Лушка немного ошиблась. Кошки не просились в заведение. Кошек пытались вытолкнуть, а они не соглашались.
Два дюжих белых халата напрягали каменные мышцы, чтобы вытолкнуть из дверей Лушкиных одинаковых соседок, но делали это почти нежно, засунув руки в карманы, нажимая на бабенок один грудью, другой боком, а бабенки скребли когтями, растопыриваясь поперек, и чем могли цеплялись за косяки и порог и сдержанно пыхтели, расширяя себя еще и дыханием. Вышибить их было раз плюнуть, но это отчего-то там не входило в планы выскочившей из колеи медицины, было приказано без синяка и царапины и даже почти с уважением, и это был такой перерасход, что с парней уже катился пот, а бабенки не истощались, а будто обрастали крючьями и уже исхитрились по разу кое-что в парнях достать, и парни многообещающе вытащили из карманов руки, но замерли, отметив наличие свидетелей, ибо на лестнице, тяжело дыша, материализовалась еще и дама.
— От Олега Олеговича, срочно! — сказала Лушка, устремляясь к пробке. Дама подтвердила срочность тяжелым дыханием. Парни раздвинулись. Олега Олеговича они уважали. Одинаковые соседки змеино скользнули обратно на заветную территорию.
— Выписали? — спросила их Лушка.
Одинаковые кивнули, приготовились одинаково заплакать. Лушка свернула в начальственный аппендикс.
Во врачебном закутке зама не нашлось, но присутствие его ощущалось близко, и Лушка вошла в физкабинет. Зам отъединенно стоял у окна, тоже забранного железной арматурой, и курил, стараясь направлять ядовитое в открытую форточку, но сигаретный дым самостоятельно ложился на подоконник и оттуда по батарее стекал к полу. Две процедурные сестры исподтишка косились на дым, им тоже хотелось никотина, но в присутствии главного на сегодняшний день начальства они не решались и вообще старались быть незаметнее, прилежно оформляя бюрократическую писанину, которая уже кончалась и грозила опасным перед Сергеем Константиновичем бездельем, пугая теоретической возможностью сокращения или, хуже того, внезапным увеличением ежедневных обязанностей.
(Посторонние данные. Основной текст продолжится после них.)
-- ==== Sys2Proof/Certificates/Slice0/Obligations.lean ====
section
/-! DEFINITION. The statements. -/

section

open Sys2Proof Sys2Proof.Machine

/-- For every command c and state s whose queue is c followed by rest, a step of s is exec of c on s with the queue rest. (00_scope.md) -/
def Obligations.StepRunsFrontCommand : Prop :=
  ∀ (c : Instr) (rest : List Instr) (s : State), s.pending = c :: rest → step s = exec c { s with pending := rest }

/-- The model's choice (log 2): on an empty queue a step answers a next state. While no admin command of FN[0] waits for its end, device
time is one nanosecond later in it, modulo 2^48, with a wrap counted (log 161); only the functions that a reset holds may change beside
it (log 39), and none of them changes while none is RESETTING. (06_host_queues.md Table 06.9, 06_host_queues.md R215) -/
def Obligations.StepOnEmptyQueue : Prop :=
  ∀ s : State, s.pending = [] → ∃ t, step s = .next t ∧
    ((∀ e, (s.fn 0).adminFront = some e → e.stage ≠ .acting) →
      t = { s with time := (s.time + 1) % 2 ^ 48, wraps := s.wraps + b2n (decide ((s.time + 1) % 2 ^ 48 < s.time)),
                   fns := t.fns, free := t.free } ∧
      ((∀ p ∈ s.fns, p.2.state ≠ 2) → t.fns = s.fns ∧ t.free = s.free))

/-- After reset the queue is empty, every context is FREE with budget 65,536 and no keys, every function is ENABLED with no queue and no
ring and no virtual function exists, every event channel has its flag clear and belongs to the supervisor from channel 3,072 on and to
FN[0] below, the current epoch is 1, every port of a core reads INT 0 but LSU.m, which reads 3, and no byte map lists a byte.
(05_contexts.md R155, 06_host_queues.md Table 06.2, 08_yaquelux_isa.md R284, 11_events_interrupts.md R333, 12_far_memory_devices.md
R372, 06_host_queues.md R183) -/
def Obligations.ResetLeaves : Prop :=
  State.reset.pending = [] ∧
  (∀ n, (State.reset.ctx n).r.state = stFree ∧ (State.reset.ctx n).r.budget = 65536 ∧ (State.reset.ctx n).r.keys = 0 ∧
    (State.reset.ctx n).phase = .none) ∧
  (∀ n, (State.reset.fn n).state = 0 ∧ (∀ q, (State.reset.fn n).queue q = none) ∧ (∀ r, (State.reset.fn n).ring r = none)) ∧
  (∀ n, State.reset.fnExists n = decide (n = 0)) ∧
  (∀ c, (State.reset.ech c).flag = false ∧ (State.reset.ech c).ownerFn = 0 ∧ (State.reset.ech c).supervisor = decide (3072 ≤ c)) ∧
  State.reset.domain.ec = 1 ∧
  (∀ id p, (State.reset.core id).reg p = if p = 0x62 then ⟨3, tgInt⟩ else ⟨0, tgInt⟩) ∧
  State.reset.hbm = [] ∧ State.reset.hostMem = [] ∧ State.reset.farMem = []

/-- The byte maps of LOCAL, HOST and FAR memory hold their canonical form right after reset. (01_architecture.md R28) -/
def Obligations.ResetKeepsByteMapsCanonical : Prop :=
  State.reset.memWf = true

/-- From every state in which the byte maps of LOCAL, HOST and FAR memory hold their canonical form, every step that answers a next state
answers one in which they hold it. (01_architecture.md R28, 02_channel_programs.md R69) -/
def Obligations.StepKeepsByteMapsCanonical : Prop :=
  ∀ s t : State, s.memWf = true → step s = .next t → t.memWf = true

/-- After bytes are written from address a on, the map reads each of them at its address, and every address outside them reads as before.
(02_channel_programs.md R69, 00_scope.md R9) -/
def Obligations.BytesReadAsWritten : Prop :=
  ∀ (m : Mem) (a : Nat) (bs : List Byte),
    (∀ i b, bs[i]? = some b → (m.writeN a bs).read (a + i) = b) ∧
    (∀ x, x < a ∨ a + bs.length ≤ x → (m.writeN a bs).read x = m.read x) ∧
    (m.writeN a bs).readN a bs.length = bs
Лушка явилась очень вовремя, потому что с нею наверняка вспоминалась и какая-нибудь проблема, Гришина без проблем не существует и у зама отчего-то в фаворе, хотя без всего такого, это сразу видно, а в психушке она, говорят, за ритуальное убийство, от нее бы тоже подальше, но если не шевелиться, то, может, не заметит и не успеет присосаться, вампирка, вон как сверлит и. о. проволочным взглядом, у того курево пошло искрами, как бенгальский огонь в новогоднюю ночь, ну и спалила бы к чертям это заведение, тогда они из процедурного поневоле отважились бы в какое-нибудь частное заведение, где оклад можно представлять лишь крепко зажмурившись.